Tuesday 13 October 2009

Lie like a cheap watch

Degas famously said of Monet: “He’s just an eye, but what an eye.” The context of this partially scornful remark was the idea that the emerging photographic revolution had rendered representational painting obsolete and outmoded.

By the turn of the last century the camera had already proven itself to be much more convincing at reproduction, whereas the artists’ gaze was at one-and-the-same time evolving towards being characterised by more fragmented ways of looking like Impressionism and Cubism. This had the effect of confirming the camera as the only reliable medium.

Today we are still occasionally reminded of the old adage: “The camera doesn’t lie”, however, a camera in the hands of a creative artist can tell extraordinary stories and can weave elaborate fictions. Therefore the camera can lie, and if you habitually take the fashion press you will know the camera does lie, and with alarming regularity!

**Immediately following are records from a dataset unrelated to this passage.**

-- ==== Sys2Proof/Machine/Tokens.lean ====
section
/-! DEFINITION. Strings written as Lean literals (00_scope.md R8), and the default values of the parameters: the
token table of 44_assembly_text.md R181 and the defaults of 00_scope.md R6. -/

namespace Sys2Proof

/-- The ASCII characters of a list of characters, in order. -/
def asciiChars : List Char → AsciiString
  | [] => []
  | c :: rest => if h : c.toNat < 128 then ⟨c.toNat, h⟩ :: asciiChars rest else asciiChars rest

/-- The string (R8) that a Lean literal spells. Characters outside ASCII are left out; no literal of the model
has one (log entry 13). -/
def ascii (literal : String) : AsciiString := asciiChars literal.toList

/-- The same string as Lean's text, for reading it. -/
def stringOf (text : AsciiString) : String := String.ofList (text.map (fun c => Char.ofNat c.val))

/-- The default `TOKENS` (R181). -/
def Tokens.default : Tokens where
  jumpCondition :=
    { notX := ascii "!X", xPostDec := ascii "X--", notY := ascii "!Y", yPostDec := ascii "Y--",
      xNotEqualY := ascii "X!=Y", pin := ascii "PIN", notOsre := ascii "!OSRE" }
  waitSource := { gpio := ascii "GPIO", pin := ascii "PIN", irq := ascii "IRQ" }
  inSource :=
    { pins := ascii "PINS", x := ascii "X", y := ascii "Y", null := ascii "NULL", isr := ascii "ISR",
      osr := ascii "OSR" }
  outDestination :=
    { pins := ascii "PINS", x := ascii "X", y := ascii "Y", null := ascii "NULL",
      pinDirs := ascii "PINDIRS", pc := ascii "PC", isr := ascii "ISR", exec := ascii "EXEC" }
  movDestination :=
    { pins := ascii "PINS", x := ascii "X", y := ascii "Y", exec := ascii "EXEC", pc := ascii "PC",
      isr := ascii "ISR", osr := ascii "OSR" }
  movOperation := { invert := ascii "!", bitReverse := ascii "::" }
  movSource :=
    { pins := ascii "PINS", x := ascii "X", y := ascii "Y", null := ascii "NULL",
      status := ascii "STATUS", isr := ascii "ISR", osr := ascii "OSR" }
  setDestination :=
    { pins := ascii "PINS", x := ascii "X", y := ascii "Y", pinDirs := ascii "PINDIRS" }

/-- The default configuration (R6): `OneTo32`, `Ignore` and the table of R181. -/
def Config.default : Config where
  bitCount := .oneTo32
  unusedBits := .ignore
  tokens := Tokens.default

end Sys2Proof
end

We are all becoming more and more used to the idea that images are routinely manipulated by skilled re-touchers who, at times, render even the most routine image so unfaithful as to allow it to lie with the inevitability of a cheap watch.

However, we should expect more than cheap technological trickery from a successful image, and in a good photographer we should be looking for creative insight and poetic licence. As Picasso had it: “We all know that art is not the truth, art is a lie that makes us realise the truth.”

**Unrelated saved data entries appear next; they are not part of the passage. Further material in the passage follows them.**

theorem dispatch_standsFor (h : dispatch config (tagOf w).toNat w = .ok i) : StandsFor w i := by
  have hlt : (tagOf w).toNat < 8 := (tagOf w).isLt
  match htag : (tagOf w).toNat with
  | 0 =>
    rw [htag] at h
    obtain ⟨c, hc, rfl⟩ := lookup_map_eq_ok ((unpackJump_eq w).symm.trans h)
    exact .jump (BitVec.eq_of_toNat_eq htag) hc
  | 1 =>
    rw [htag] at h
    obtain ⟨u, hu, rfl⟩ := lookup_map_eq_ok ((unpackWait_eq w).symm.trans h)
    exact .wait (BitVec.eq_of_toNat_eq htag) hu
  | 2 =>
    rw [htag] at h
    obtain ⟨u, hu, rfl⟩ := lookup_map_eq_ok ((unpackShiftIn_eq config w).symm.trans h)
    exact .shiftIn (BitVec.eq_of_toNat_eq htag) hu
  | 3 =>
    rw [htag] at h
    obtain ⟨d, hd, rfl⟩ := lookup_map_eq_ok ((unpackShiftOut_eq config w).symm.trans h)
    exact .shiftOut (BitVec.eq_of_toNat_eq htag) hd
  | 4 =>
    rw [htag, dispatch_fifo, unpackPull_eq, unpackPush_eq] at h
    split at h
    · next h7 =>
      cases afterUnusedBits_eq_ok h
      exact .pull (BitVec.eq_of_toNat_eq htag) (by rw [getLsbD_eq_slice, h7]; rfl)
    · next h7 =>
      cases afterUnusedBits_eq_ok h
      exact .push (BitVec.eq_of_toNat_eq htag) (by rw [getLsbD_eq_slice]; exact beq_false_of_ne h7)
  | 5 =>
    rw [htag] at h
    obtain ⟨d, hd, h⟩ := bind_lookup_eq_ok ((unpackMove_eq w).symm.trans h)
    obtain ⟨o, ho, h⟩ := bind_lookup_eq_ok h
    obtain ⟨u, hu, h⟩ := bind_lookup_eq_ok h
    cases h
    exact .move (BitVec.eq_of_toNat_eq htag) hd ho hu
  | 6 =>
    rw [htag] at h
    cases afterUnusedBits_eq_ok ((unpackIrq_eq config w).symm.trans h)
    exact .irq (BitVec.eq_of_toNat_eq htag)
  | 7 =>
    rw [htag] at h
    obtain ⟨d, hd, rfl⟩ := lookup_map_eq_ok ((unpackSet_eq w).symm.trans h)
    exact .set (BitVec.eq_of_toNat_eq htag) hd
  | n + 8 => omega

/-- A word decodes to the instruction that its fields stand for. -/
theorem standsFor_of_decode (h : decode config w = .ok i) : StandsFor w i := by
  rw [decode_eq_dispatch (unusedClear_of_decode h).sideSet, ← toNat_tagOf] at h
  exact dispatch_standsFor h

/-- What a word stands for is well-formed: a count field stands for 1 to 32 (R155). -/
theorem StandsFor.wellFormed (h : StandsFor w i) : i.wellFormed = true := by
  cases h with
  | shiftIn | shiftOut => exact bne_iff_ne.2 (bitCountOf_ne_zero _)
  | _ => rfl

/-- The variant is the one that the tag and, for push and pull, bit 7 dispatch to (R158). -/
theorem StandsFor.variantIndex (h : StandsFor w i) : i.variantIndex = dispatchIndex w := by
  cases h with
  | push htag h7 | pull htag h7 =>
    simp [dispatchIndex, htag, h7, Instr.variantIndex, -BitVec.getLsbD_eq_getElem]
  | jump htag | wait htag | shiftIn htag | shiftOut htag | move htag | irq htag | set htag =>
    simp [dispatchIndex, htag, Instr.variantIndex]

/-! ### A word's fields, put back where they stood -/

/-- A field of a word, positioned where it was, is the word with every other bit cleared. -/
theorem positioned_extractLsb' (w : Word) (lo n : Nat) :
    positioned lo (w.extractLsb' lo n) = w &&& positioned lo (BitVec.allOnes n) := by
  refine BitVec.eq_of_getLsbD_eq fun k hk => ?_
  by_cases hlo : k < lo
  · simp [positioned, hlo]
  · have hsum : lo + (k - lo) = k := by omega
    simp [positioned, hsum, hk, hlo, Bool.and_comm]

theorem positionedFlag_getLsbD (w : Word) (lo : Nat) :
    positionedFlag lo (w.getLsbD lo) = w &&& positionedFlag lo true := by
  have hbit : BitVec.ofBool (w.getLsbD lo) = w.extractLsb' lo 1 := by
    refine BitVec.eq_of_getLsbD_eq fun k hk => ?_
    obtain rfl : k = 0 := by omega
    simp
  rw [positionedFlag, hbit, positioned_extractLsb']
  rfl

/-- The tag of a word, positioned in its bits 15:13. -/
theorem positioned_tagOf {t : BitVec 3} (h : tagOf w = t) : positioned 13 t = w &&& 0xE000#16 :=
  h ▸ positioned_extractLsb' w 13 3

section

variable {x m : Word} (hx : x = w &&& m)
include hx

theorem or_positioned_field (lo n : Nat) : x ||| positioned lo (w.extractLsb' lo n) =
    w &&& (m ||| positioned lo (BitVec.allOnes n)) := by
  rw [hx, positioned_extractLsb', BitVec.and_or_distrib_left]

theorem or_positioned_bit (lo : Nat) : x ||| positionedFlag lo (w.getLsbD lo) =
    w &&& (m ||| positionedFlag lo true) := by
  rw [hx, positionedFlag_getLsbD, BitVec.and_or_distrib_left]

end

/-- Encoding an instruction that a word stands for puts the word's fields back: the packer positions the tag, then each
field, where the unpacker found them. -/
theorem StandsFor.encode_eq (h : StandsFor w i) : encode i = w &&& usedBits i := by
  cases h with
  | jump htag hc =>
    rw [encode, packJump, hc]
    exact or_positioned_field (or_positioned_field (positioned_tagOf htag) 5 3) 0 5
  | wait htag hu =>
    rw [encode, packWait, hu]
    exact or_positioned_field (or_positioned_field (or_positioned_field (positioned_tagOf htag) 7 1) 5 2) 0 5
  | shiftIn htag hu =>
    rw [encode, packShiftIn, hu, fieldOfBitCount_bitCountOf]
    exact or_positioned_field (or_positioned_field (positioned_tagOf htag) 5 3) 0 5
  | shiftOut htag hd =>
    rw [encode, packShiftOut, hd, fieldOfBitCount_bitCountOf]
    exact or_positioned_field (or_positioned_field (positioned_tagOf htag) 5 3) 0 5
  | push htag hfifo =>
    have h7 := or_positioned_bit (positioned_tagOf htag) 7
    rw [hfifo] at h7
    exact or_positioned_bit (or_positioned_bit h7 6) 5
  | pull htag hfifo =>
    have h7 := or_positioned_bit (positioned_tagOf htag) 7
    rw [hfifo] at h7
    exact or_positioned_bit (or_positioned_bit h7 6) 5
  | move htag hd ho hu =>
    rw [encode, packMove, hd, ho, hu]
    exact or_positioned_field (or_positioned_field (or_positioned_field (positioned_tagOf htag) 5 3) 3 2) 0 3
  | irq htag =>
    exact or_positioned_field (or_positioned_bit (or_positioned_bit (positioned_tagOf htag) 6) 5) 0 5
  | set htag hd =>
    rw [encode, packSet, hd]
    exact or_positioned_field (or_positioned_field (positioned_tagOf htag) 5 3) 0 5

/-! ### The unused bits of a word (R157) -/

theorem and_eq_self_iff (w m : Word) : w &&& m = w ↔ w &&& ~~~m = 0 := by
  have hsplit : (w &&& m) ||| (w &&& ~~~m) = w := by
    rw [← BitVec.and_or_distrib_left, BitVec.or_not_self, BitVec.and_allOnes]
  constructor
  · intro h
    rw [← h, BitVec.and_assoc, BitVec.and_not_self]
    exact BitVec.and_zero
  · intro h
    rw [h] at hsplit
    exact BitVec.or_zero.symm.trans hsplit

/-- A field that is 0 may be put back beside the others. -/
theorem eq_and_or_of_slice_eq_zero {x m : Word} (hx : x = w &&& m) {lo n : Nat} (h0 : slice w lo n = 0) :
    x = w &&& (m ||| positioned lo (BitVec.allOnes n)) := by
  have hfield : w.extractLsb' lo n = 0 :=
    BitVec.eq_of_toNat_eq ((toNat_extractLsb'_eq_slice w lo n).trans h0)
  have hzero : positioned lo (0 : BitVec n) = 0#16 := by simp [positioned]
  rw [← or_positioned_field hx lo n, hfield, hzero, BitVec.or_zero]

theorem and_fullMask (w : Word) : w &&& 0xFFFF#16 = w := by
  rw [show 0xFFFF#16 = BitVec.allOnes 16 by decide, BitVec.and_allOnes]

/-- Under `Reject` the used bits and the unused ones, which are 0, make up the whole word. -/
theorem StandsFor.encode_eq_self (h : StandsFor w i) (hr : config.unusedBits = .reject)
    (hclear : UnusedClear config w) : encode i = w := by
  obtain ⟨hside, hfifo, hirq⟩ := hclear hr
  have hused := eq_and_or_of_slice_eq_zero h.encode_eq hside
  rw [← toNat_tagOf] at hfifo hirq
  cases h with
  | push htag | pull htag =>
    rw [usedBits] at hused
    exact (eq_and_or_of_slice_eq_zero hused (hfifo (by rw [htag]; rfl))).trans (and_fullMask w)
  | irq htag =>
    rw [usedBits] at hused
    exact (eq_and_or_of_slice_eq_zero hused (hirq (by rw [htag]; rfl))).trans (and_fullMask w)
  | _ =>
    rw [usedBits] at hused
    exact hused.trans (and_fullMask w)

/-- Under `Ignore` a word that agrees on the used bits decodes to the same instruction. -/
theorem StandsFor.decode_congr (h : StandsFor w i) (hi : config.unusedBits = .ignore) {v : Word}
    (hv : v &&& usedBits i = w &&& usedBits i) : decode config v = decode config w := by
  obtain ⟨hbyte, hfifo, hirq⟩ := (unusedBitsPolicyOfTheDecoder config).1 hi v w
  cases h with
  | push htag | pull htag => exact hfifo (by rw [← toNat_tagOf, htag]; rfl) hv
  | irq htag => exact hirq (by rw [← toNat_tagOf, htag]; rfl) hv
  | _ => exact hbyte hv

Good photographers are indeed hard to find and even when you are in the presence of one, they universally testify to the fact that truly great subjects through which one can express the familiar in new ways, are equally illusive.

Latiff Napoleon is an established photographer based in London; his roof-top shots for the emerging brand Hemyca are emotionally charged, full of pathos, ambiguity and atmosphere without the need for the trickery of Mouse or indeed the poisoned Apple. These photographs, like the best of Hemyca’s collection, are crisp and concise and yet romantic and edgy. At stake here, one feels, is the classic relationships between artist and muse.

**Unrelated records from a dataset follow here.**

/-! ### Drawing -/

@[simp] theorem drawColumn_V (x0 py : Nat) (row : Byte) (d : State × Bool) (c : Nat) :
    (drawColumn x0 py row d c).1.V = d.1.V := by
  unfold drawColumn; split
  · split <;> rfl
  · rfl
@[simp] theorem drawColumn_I (x0 py : Nat) (row : Byte) (d : State × Bool) (c : Nat) :
    (drawColumn x0 py row d c).1.I = d.1.I := by
  unfold drawColumn; split
  · split <;> rfl
  · rfl
@[simp] theorem drawColumn_pc (x0 py : Nat) (row : Byte) (d : State × Bool) (c : Nat) :
    (drawColumn x0 py row d c).1.pc = d.1.pc := by
  unfold drawColumn; split
  · split <;> rfl
  · rfl
@[simp] theorem drawColumn_stack (x0 py : Nat) (row : Byte) (d : State × Bool) (c : Nat) :
    (drawColumn x0 py row d c).1.stack = d.1.stack := by
  unfold drawColumn; split
  · split <;> rfl
  · rfl
@[simp] theorem drawColumn_sp (x0 py : Nat) (row : Byte) (d : State × Bool) (c : Nat) :
    (drawColumn x0 py row d c).1.sp = d.1.sp := by
  unfold drawColumn; split
  · split <;> rfl
  · rfl
@[simp] theorem drawColumn_DT (x0 py : Nat) (row : Byte) (d : State × Bool) (c : Nat) :
    (drawColumn x0 py row d c).1.DT = d.1.DT := by
  unfold drawColumn; split
  · split <;> rfl
  · rfl
@[simp] theorem drawColumn_ST (x0 py : Nat) (row : Byte) (d : State × Bool) (c : Nat) :
    (drawColumn x0 py row d c).1.ST = d.1.ST := by
  unfold drawColumn; split
  · split <;> rfl
  · rfl
@[simp] theorem drawColumn_mem (x0 py : Nat) (row : Byte) (d : State × Bool) (c : Nat) :
    (drawColumn x0 py row d c).1.mem = d.1.mem := by
  unfold drawColumn; split
  · split <;> rfl
  · rfl
@[simp] theorem drawColumn_keys (x0 py : Nat) (row : Byte) (d : State × Bool) (c : Nat) :
    (drawColumn x0 py row d c).1.keys = d.1.keys := by
  unfold drawColumn; split
  · split <;> rfl
  · rfl
@[simp] theorem drawColumn_opcode (x0 py : Nat) (row : Byte) (d : State × Bool) (c : Nat) :
    (drawColumn x0 py row d c).1.opcode = d.1.opcode := by
  unfold drawColumn; split
  · split <;> rfl
  · rfl
@[simp] theorem drawColumn_fault (x0 py : Nat) (row : Byte) (d : State × Bool) (c : Nat) :
    (drawColumn x0 py row d c).1.fault = d.1.fault := by
  unfold drawColumn; split
  · split <;> rfl
  · rfl
@[simp] theorem drawColumn_cfg (x0 py : Nat) (row : Byte) (d : State × Bool) (c : Nat) :
    (drawColumn x0 py row d c).1.cfg = d.1.cfg := by
  unfold drawColumn; split
  · split <;> rfl
  · rfl
@[simp] theorem drawColumn_randIn (x0 py : Nat) (row : Byte) (d : State × Bool) (c : Nat) :
    (drawColumn x0 py row d c).1.randIn = d.1.randIn := by
  unfold drawColumn; split
  · split <;> rfl
  · rfl
@[simp] theorem drawColumn_draws (x0 py : Nat) (row : Byte) (d : State × Bool) (c : Nat) :
    (drawColumn x0 py row d c).1.draws = d.1.draws := by
  unfold drawColumn; split
  · split <;> rfl
  · rfl

/-- What every column keeps, the eight columns of a row keep. -/
theorem foldl_drawColumn_keeps {α : Type} (get : State → α) (x0 py : Nat) (row : Byte)
    (h : ∀ d c, get (drawColumn x0 py row d c).1 = get d.1) (cs : List Nat) (d : State × Bool) :
    get (cs.foldl (drawColumn x0 py row) d).1 = get d.1 := by
  induction cs generalizing d with
  | nil => rfl
  | cons c cs ih => rw [List.foldl_cons, ih, h]
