/-! ### Drawing twice (W6) -/

/-- A sprite covers the same pixels after it is drawn: a draw leaves its bytes, its origin and the policy alone. -/
theorem spriteCovers_drawn {s : State} {x y : Reg} {n : Fin 16} (hx : x ≠ 15) (hy : y ≠ 15) (p : Fin 2048) :
    (s.drawn x y n).spriteCovers x y n p ↔ s.spriteCovers x y n p := by
  have hframe := drawn_unchanged s x y n
  have hI : (s.drawn x y n).I = s.I := hframe .I (by simp)
  have hcfg : (s.drawn x y n).cfg = s.cfg := hframe .cfg (by simp)
  have hbyte := byteAt_congr (hframe .mem (by simp))
  have hregx : (s.drawn x y n).reg x = s.reg x := by rw [reg_drawn, if_neg hx]
  have hregy : (s.drawn x y n).reg y = s.reg y := by rw [reg_drawn, if_neg hy]
  simp only [State.spriteCovers, State.originX, State.originY, hI, hcfg, hbyte, hregx, hregy]

theorem pixel_drawn_twice {s : State} {x y : Reg} {n : Fin 16} (hx : x ≠ 15) (hy : y ≠ 15) (p : Fin 2048) :
    ((s.drawn x y n).drawn x y n).pixel p = s.pixel p := by
  by_cases h : s.spriteCovers x y n p
  · rw [pixel_drawn_of_covers ((spriteCovers_drawn hx hy p).2 h), pixel_drawn_of_covers h, Bool.not_not]
  · rw [pixel_drawn_of_not_covers (mt (spriteCovers_drawn hx hy p).1 h), pixel_drawn_of_not_covers h]

/-- Settles O52: the second draw covers the same pixels, which over a clear screen the first draw turned ON. -/
theorem drawingTwiceRestoresTheScreen : Obligations.DrawingTwiceRestoresTheScreen := by
  refine fun s x y n hx hy => ⟨_, _, exec_drw_eq_drawn x y n s, exec_drw_eq_drawn x y n _, pixel_drawn_twice hx hy,
    fun hclear p hcovers => flag_drawn_of_erased ⟨p, (spriteCovers_drawn hx hy p).2 hcovers, ?_⟩⟩
  rw [pixel_drawn_of_covers hcovers, hclear p, Bool.not_false]

end Sys2Proof.Machine
end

Born in southeast Asia, Napoleon cut his teeth at the hard-edged school that was London’s Plough Studios, working on informative advertising material for the likes of Saatchi & Saatchi and Ogilvy. This was the type of work, which demanded of photographers, the ability to instantaneously and succinctly tell complex stories. He was soon lured into the more expressive world of fashion and worked with names like Amanda Wakeley, Jean-Paul Gaultier, Banana Republic, Just Bluff, Betty Jackson, just to name a few.

Going far beyond the predominant aesthetic of studio props and lighting Napoleon has photographed instinctively posed models outdoors and out of sorts, on location in far-flung places, from Africa to his native Asia, in shabby-chic intercity lairs and on glamorous desert shoots . His seductive depictions of the venerable but erotic London style captures the essence of today’s woman: independent, spirited and edgy.

In Hemyca, Napoleon seems to have found a perfect vehicle through which to tell his particularly compelling kind of stories. These stories are not as one might expect told from the perspective of a southeast Asian Archipelago, but with the lightness of touch and sophistication of an artist at the height of his powers, who through this Muse, shows us that if anything, he should be described as international and urban.